此时,主桌的李老爷怒目圆睁,呵斥道:“你这瞎眼的小厮,竟敢冒犯贵客,还不快来请罪!”
然此声传入隋清念耳中,却成了:“瞧这鲜美的两脚羊,吾等共食之,岂不美哉?”主桌那人身狼头、口流涎水的李老爷,望着隋清念,眼中满是贪婪的欲望。
隋清念面对这血腥恐怖之景,却毫无惧色。他神色癫狂,瞳孔如燃烧的火焰般猩红,咧嘴露出一抹狰狞的笑。
“杀了他们,杀了他们你便可得自由,若不杀,他们便要食你。”一道如鬼魅般蛊惑人心的声音在他心中响起。少年微微点头,仿若被无形丝线操控的木偶,俯身捡起地上一块锋利的酒杯碎片,身形摇晃地朝着主桌的李老爷冲去。
那琉璃杯碎片在灯光下折射出寒芒,李老爷尚未及呼喊,便被隋清念手中碎片划过脖颈。刹那间,宴会厅内惊呼声、惨叫声交织,鲜血如喷泉般四溅,染红了光洁的地板,也将隋清念的面庞染成血红色。其余“怪物”见状,惊恐万分,四散逃窜。神色疯癫的隋清念环顾四周,寻觅那刁难他之人,却遍寻无果。随后,他又朝着其他“怪物”冲去,一时间,宴会厅内惨叫声此起彼伏。
半晌过后,宴会厅内横尸遍地,隋清念立于血泊之中,犹如从修罗场走出的恶鬼。他喘着粗气,满脸血污,神色癫狂,眼神空洞而疯狂,望着眼前的一切,发出一阵令人毛骨悚然的怪笑。
“你做得很好,你没有错,你只是为了保护自己。”那道声音在心中再次响起,隋清念如木偶般木讷地点头。
“啪!”肩膀忽被人猛拍一下,隋清念无神的双眼瞬间恢复清明。望着眼前血腥狼藉之景,少年双腿如筛糠般颤抖不已。他缓缓转头,只见教书的夫子面色凝重地站在身后。
“原以为你还能支撑些时日,未料它竟来得如此之快。”夫子眉头紧锁,满脸忧色。
“发生什么了,谁人杀了李老爷等人?”隋清念满脸惊恐,声音颤抖地问道。
夫子抬手,一掌拍向少年额头,一股清明平和之气暖流般涌入隋清念体内。

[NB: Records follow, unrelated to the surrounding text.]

-- ==== Sys2Proof/Certificates/Slice0/Obligations.lean ====
section
/-!
DEFINITION. The statements for the provers. Each docstring names the rule of spec/ it follows. Where the spec marks that
rule as its own decision (D<n> of spec/92_eei_decisions.md) the docstring says so.
-/
open Sys2Proof Sys2Proof.Machine

/-! ### Commands and their encoding (spec/30_encoding.md) -/

/-- Decoding the command of an operation gives the operation back, every operand at every value (R85 to R87; the word is
the spec's decision D1). -/
def Obligations.DecodeInvertsEncode : Prop :=
  ∀ i : Instr, decode (encode i) = .ok i

/-- A command that decodes is the command of the operation it decodes to, so no bit of its word is ignored (R88, decision
D1) and no image beside an operation that takes none: that such a command is rejected is the model's choice
(notes/assumptions/27.md), for R88 speaks of the bits of the word. -/
def Obligations.EncodeInvertsDecode : Prop :=
  ∀ (c : Cmd) (i : Instr), decode c = .ok i → encode i = c

/-- Words written out in section 2.1 of spec/95_test_vectors.md decode to what stands beside them there. -/
def Obligations.DecodesWordsOfTheSpec : Prop :=
  decode ⟨0x0100FE10#32, []⟩ = .ok (.portw 0x00FE#16 0x10#8) ∧
  decode ⟨0x027FFE00#32, []⟩ = .ok (.portr 0x7FFE#16) ∧
  decode ⟨0x10000001#32, []⟩ = .ok (.line true) ∧
  decode ⟨0x2206AE00#32, []⟩ = .ok (.pulse 1710#16) ∧
  decode ⟨0x23000100#32, []⟩ = .ok (.tblock 1#16) ∧
  decode ⟨0x30000007#32, []⟩ = .ok (.setvol 7#4) ∧
  decode ⟨0x38000000#32, []⟩ = .ok .sinkdone ∧
  decode ⟨0xF2000000#32, []⟩ = .ok .lasterr ∧
  decode ⟨0x10000002#32, []⟩ = .error .unusedBits ∧
  decode ⟨0x02FFFE01#32, []⟩ = .error .unusedBits ∧
  decode ⟨0x39000000#32, []⟩ = .error .reservedOp

/-- Exactly the operation codes outside the map of R86 are rejected as reserved (R88, decision D1). -/
def Obligations.ReservedCodesAreTheOnesNotInTheMap : Prop :=
  ∀ c : Cmd, decode c = .error .reservedOp ↔
    c.word.extractLsb' 24 8 ∉ [0x01#8, 0x02#8, 0x10#8, 0x11#8, 0x12#8, 0x13#8, 0x20#8, 0x21#8, 0x22#8, 0x23#8, 0x24#8,
      0x25#8, 0x30#8, 0x31#8, 0x32#8, 0x33#8, 0x34#8, 0x35#8, 0x36#8, 0x37#8, 0x38#8, 0xF0#8, 0xF1#8, 0xF2#8]

/-! ### What a step does (spec/20_memory.md section 3, spec/44_system_ops.md section 2) -/

/-- The agent that moves issues its next command: the step is `exec` of the decoded operation, with the command used up and
that agent as the issuer. Which agent moves is the parameter of `stepAs` (R54, R68, decision D15); `step` draws it, an agent
that alone has anything to issue being drawn for certain, and the draw changes nothing but the counter of the draws; so a run
in which one agent after another moves alone is the run of those turns (how the agent is drawn is the model's,
notes/assumptions/1.md, 6.md, 34.md). -/
def Obligations.StepRunsTheNextCommand : Prop :=
  (∀ (s : State) (g : Agent) (c : Cmd) (cs : List Cmd) (i : Instr),
    s.cpu.run = none → s.workOf g = [] → s.env.cmds.of g = c :: cs → decode c = .ok i →
    stepAs g s = exec i { s with env.issuer := g, env.cmds := s.env.cmds.put g cs } ∧
    (s.movers = [g] → step s = exec i { s with env.issuer := g, env.cmds := s.env.cmds.put g cs })) ∧
  (∀ s : State, step s = stepAs s.drawAgent.1 s.drawAgent.2 ∧ ∃ n, s.drawAgent.2 = { s with env.draws := n }) ∧
  (∀ (gs : List Agent) (s : State), MovesAlone gs s → run gs.length s = runAs gs s)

隋清念脑海中渐渐浮现出寿宴上那荒诞怪异的场景,以及自己疯狂屠杀的画面,心中虽恐惧万分,却无法相信这竟是自己所为。
“先生,为何我对适才之事一无所知?”少年似已察觉夫子并非凡人,满脸疑虑地问道。
“你在此地被‘饲养’已有十三载,于许多人而言,你至关重要。他们将你置于此地,乃是为了培育你体内之‘它’,此世界因你而存。”夫子目光深邃的注视着隋清念。
“它是谁?”少年眉头紧皱,满脸不解。
“我已无时间,此次插手已完全暴露,他们定不会留我性命。你的信念,支撑着这个世界。”言罢,夫子抬首望向天空,神色凝重。“轰!”只一瞬,夫子身躯如脆弱的瓷器般爆裂,血肉横飞,只留少年僵立原地。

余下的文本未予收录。